Citigroup has expressed optimism regarding General Motors’ (GM) strategy to realign electric vehicle costs for the fourth quarter, expecting this move to bolster profit margins and promote earnings growth in the future. The investment bank has reaffirmed its buy rating for the automobile manufacturer and elevated its 12-month price target by 12%, increasing it from $86 to $98, which positions it approximately 18% higher than GM’s closing stock price on Friday.
This positive outlook comes in light of a remarkable 66% increase in GM’s shares over the past year. Analyst Michael Ward highlighted that the company’s decision to incur a $6 billion charge in the fourth quarter for realigning costs and capacities for battery electric vehicles aligns with current demand expectations. He characterized this charge as a one-time expense that could yield lasting benefits for the company’s stock performance.
Significantly, the bulk of this charge will be allocated toward settling contract cancellation fees and commercial settlements with suppliers. Ward noted that this strategic move will lead to lower operating costs, curtailment of supplier reimbursements due to lower-than-anticipated production volumes, and the discontinuation of its Brightdrop services. He believes that these changes will ultimately drive GM’s North American margin performance back to the targeted range of 8-10% by 2026.

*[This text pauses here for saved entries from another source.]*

/-! ### Millrace (11_millrace.md) -/

/-- The state memory of a loop slot (R385, R394). -/
structure Slot where
  /-- SLOT_STAT.STATE (R403), and the state left for HELD or GAP -/
  st : Nat
  left : Nat
  /-- previous sample, none after a miss; the dither sign now (true: -1) and that of the previous sample -/
  mPrev : Option Nat
  neg : Bool
  negPrev : Bool
  /-- e and y histories, newest first -/
  es : List Int
  ys : List Int
  y : Int
  /-- base of a ring slot in 1/256 code (R404), the feedforward references and the last ff (R414) -/
  base : Int
  refW : Int
  refE : Int
  ff : Int
  trim : Int
  code : Nat
  pred : Int
  e : Int
  num : Int
  den : Int
  dev : Nat
  /-- the eight sticky flags, bit code - 1 (R395, R424) -/
  flags : Nat
  frames : Nat
  misses : Nat
  acqFails : Nat
  /-- frames in a row inside or outside LOCK_WIN (R405), over the plausibility window (R410), not completed (R391), and
  of FROZEN samples that show life (R408) -/
  inRun : Nat
  outRun : Nat
  devRun : Nat
  missRun : Nat
  liveRun : Nat
  /-- the last 64 samples with their differences, newest first (R408) -/
  hist : List (Nat × Nat)
  /-- trim stage (R401): odd period, frames in it, its metric sum, the sum and the frames of the even period, the lane's metric, and
  the symbols its lane had corrected when the period began -/
  odd : Bool
  trimN : Nat
  sum : Nat
  sumEven : Nat
  evenN : Nat
  metric : Nat
  symFrom : Nat
  /-- uptime of the last frame start, and a trigger firing that has not yet started its frame (R389) -/
  started : Option Nat
  due : Bool
  /-- the tone check found another line: the slot re-enters SETTLE at its next frame (R407) -/
  resettle : Bool
  /-- the slot stays IDLE after a hardware failure (R412) -/
  dead : Bool
deriving DecidableEq, Repr, Inhabited

/-- Millrace outside the MILLRACE page and the two windows. -/
structure MillSt where
  /-- slots, key s; line Lk of a line power slot, k >= 1, is key s + 2048 k (R418) -/
  slots : SMap Slot
  /-- the line that each line power slot takes next -/
  turn : SMap Nat
  /-- filtered powers F_d, 1/256 W (R414) -/
  filt : SMap Int
  /-- die temperatures of the last 1 ms, newest first (R413), key the die -/
  temps : SMap (List Nat)
  /-- 1 µs power estimates of the last 100 µs, newest first, and the die's request for stalls (R415) -/
  ests : SMap (List Nat)
  stall : SMap Bool
  /-- ring-area temperatures of the ports, 1/16 °C (R404) -/
  portT : SMap Nat
  /-- FLAG_FIFO, oldest first: slot, code (R395); records lost since its last read -/
  flagQ : List (Nat × Nat)
  flagLost : Bool
  /-- samples a trace channel still takes before it freezes (R419) -/
  freeze : SMap (Option Nat)
  /-- start points of affected rings for the staged line, as P_pred (R406) -/
  starts : SMap (Option Int)
  /-- use of the datapaths (0, in steps) and of the converters of OE0 (1) and OE1 (2), in 5 ns, by the 10 µs interval of the uptime in
  which the frames started (R392), key 4 * interval + which -/
  load : SMap Nat
  /-- symbol errors in the descriptor table (R175), key the 32-byte word: a pattern of its 32 bytes and 3 check bytes -/
  descUpset : SMap Nat
deriving DecidableEq, Repr, Inhabited

/-! ### Host and management interfaces (13_host_mgmt.md), Belfry’s pins (14_belfry.md) -/

/-- A management request (R470): version, FLAGS, opcode, SEQ and payload bytes. -/
structure MReq where
  version : Nat
  flags : Nat
  opcode : Nat
  seq : Nat
  payload : List Nat
deriving DecidableEq, Repr, Inhabited

/-- A response: opcode, status, SEQ and payload bytes. -/
structure MResp where
  opcode : Nat
  status : Nat
  seq : Nat
  payload : List Nat
deriving DecidableEq, Repr, Inhabited

/-- The capabilities that the PCIe function lists (R453). -/
inductive PcieCap where
  | powerManagement | pciExpress | msix | advancedErrorReporting | drusynBinding
deriving DecidableEq, Repr

/-- Identity and options of the one endpoint function (R453), which only a reset of its configuration space writes again. It lists
no MSI and no INTx, none of SR-IOV, ATS, PRI and PASID, and issues no request but MSI-X messages. -/
structure PcieFn where
  /-- vendor and device (R453) -/
  vendor : Nat
  device : Nat
  /-- class code: processing accelerator (R453) -/
  classCode : Nat
  /-- maximum payload in bytes, and MSI-X vectors (R453) -/
  maxPayload : Nat
  vectors : Nat
  /-- the capabilities it lists (R453) -/
  caps : List PcieCap
deriving DecidableEq, Repr, Inhabited

def pcieFn : PcieFn :=
  ⟨0x1E5A, 0x0880, 0x120000, 512, 64, [.powerManagement, .pciExpress, .msix, .advancedErrorReporting, .drusynBinding]⟩

/-- The host window, the PCIe function, the mailbox and the management ports outside their pages. -/
structure HostSt where
  /-- the function's identity, as its configuration space shows it (R453) -/
  fn : PcieFn
  /-- notify FIFO, oldest first: first slot and slots less one, with its overflow bit (R462) -/
  notify : List (Nat × Nat)
  notifyLost : Bool
  /-- slots in which a write has been dropped since their last handoff (R461) -/
  dropped : SMap Bool
  /-- MSI-X vectors that are unmasked, and those pending (R457) -/
  unmasked : SMap Bool
  msixPend : SMap Bool
  /-- words 0 to 2 of the entries of the MSI-X table in BAR4, key 4 v + word: message address low and high, data (R454) -/
  msixTab : SMap Nat
  /-- the function is in D3hot (R487) -/
  d3 : Bool
  /-- responses kept by each management port, most recently used first, at most 16 (R473): requester, response -/
  cache : SMap (List (Nat × MResp))
  /-- requests that wait while the Reeve does not run (R467), oldest first: requester and request -/
  waiting : SMap (List (Nat × MReq))
  /-- 1 + the management port whose request is being served, 0 for none (R474) -/
  serving : Nat
  /-- sources of compute-die pages that were absent when their directory last took its final form (R492) -/
  gone : SMap Bool
  /-- the request in MBOX_REQ as it stood at the GO being served (R464) -/
  mbox : List Nat
  /-- levels of the pins EVT_IN0, EVT_IN1, PPS_IN, LASER_EN and PERST_N, sources 144-148, that differ from their rest
  level, which is high for PERST_N and low for the others (R478) -/
  pins : SMap Bool
deriving DecidableEq, Repr, Inhabited

/-! ### Power, reset and the Reeve (15_power_reset.md), repair maps (04_mesh.md) -/

/-- The Reeve and the requests that wait for it (R211, R508, R524). -/
structure ReeveSt where
  /-- a Reeve warm reset is in progress (R508) -/
  down : Bool
  /-- register writes held until the Reeve serves again: path, address, value, oldest first (R211, R524) -/
  held : List (Nat × Nat × Nat)
  /-- what core k does about interrupts: 0 it runs, 1 it waits asleep, 2 the wake condition has woken it (R486) -/
  sleep : SMap Nat
deriving DecidableEq, Repr, Inhabited

/-- The power and reset controller outside its pages, the fuses and the flash that bring-up reads. -/
structure PowerSt where
  /-- the aux rail is down: the module is OFF (R18, R502) -/
  off : Bool
  /-- the input has been below 720 V, or above 880 V, for 1 ms (R498, R519) -/
  inLow : Bool
  inHigh : Bool
  /-- the input switch is open (R498) -/
  switchOpen : Bool
  /-- the input has been at or above 720 V for 100 ms (R498) -/
  railsOk : Bool
  /-- REFCLK_OK has fallen and not risen since (R34) -/
  refLost : Bool
  /-- bring-up waits before the main rails (R518) -/
  waitRails : Bool
  /-- uptime in ns at which the watchdog’s count last started to run, and the ns that it had counted before then (R509) -/
  wdtAt : Nat
  wdtGone : Nat
  /-- uptime in ns of the reset assertion (R527) -/
  resetAt : Nat
  /-- the input power last seen, averaged over 10 ms and over 1 ms, in W (R501) -/
  avg10 : Nat
  avg1 : Nat
  /-- the life-cycle state that the reset in progress takes (R523) -/
  lcTarget : Option Nat
  /-- optics deferred (R518) -/
  deferred : Bool
  /-- a CRIT_ECC record is owed at this bring-up (R176) -/
  critOwed : Bool
  /-- repair maps (R139, R142), key 16 d + physical row: factory cut-outs and cut-outs added by BIST, column + 1; the
  lost row of a die, row + 1, key d -/
  cutF : SMap Nat
  cutB : SMap Nat
  lostB : SMap Nat
deriving DecidableEq, Repr, Inhabited
/-! ### Calibration and ageing (16_calibration.md) -/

Ward also increased his earnings forecasts, raising his estimate for 2026 to $12.25 from $11.50 and for 2027 to $13.15 from $12.50, reflecting the anticipated benefits stemming from the charge’s accounting treatment. Furthermore, GM’s current quarter has shown better-than-expected production capabilities and market pricing, contributing positively to Citigroup’s outlook.
Citi’s price target reflects an expectation that GM will deliver improved results in the upcoming years, as the company capitalizes on market share gains, favorable product alignment, strategic pricing, reduced costs, and a more decisive corporate culture. This approach, in Ward’s view, justifies a premium stock valuation compared to pre-Covid levels, suggesting a brighter future for GM in the electric vehicle market.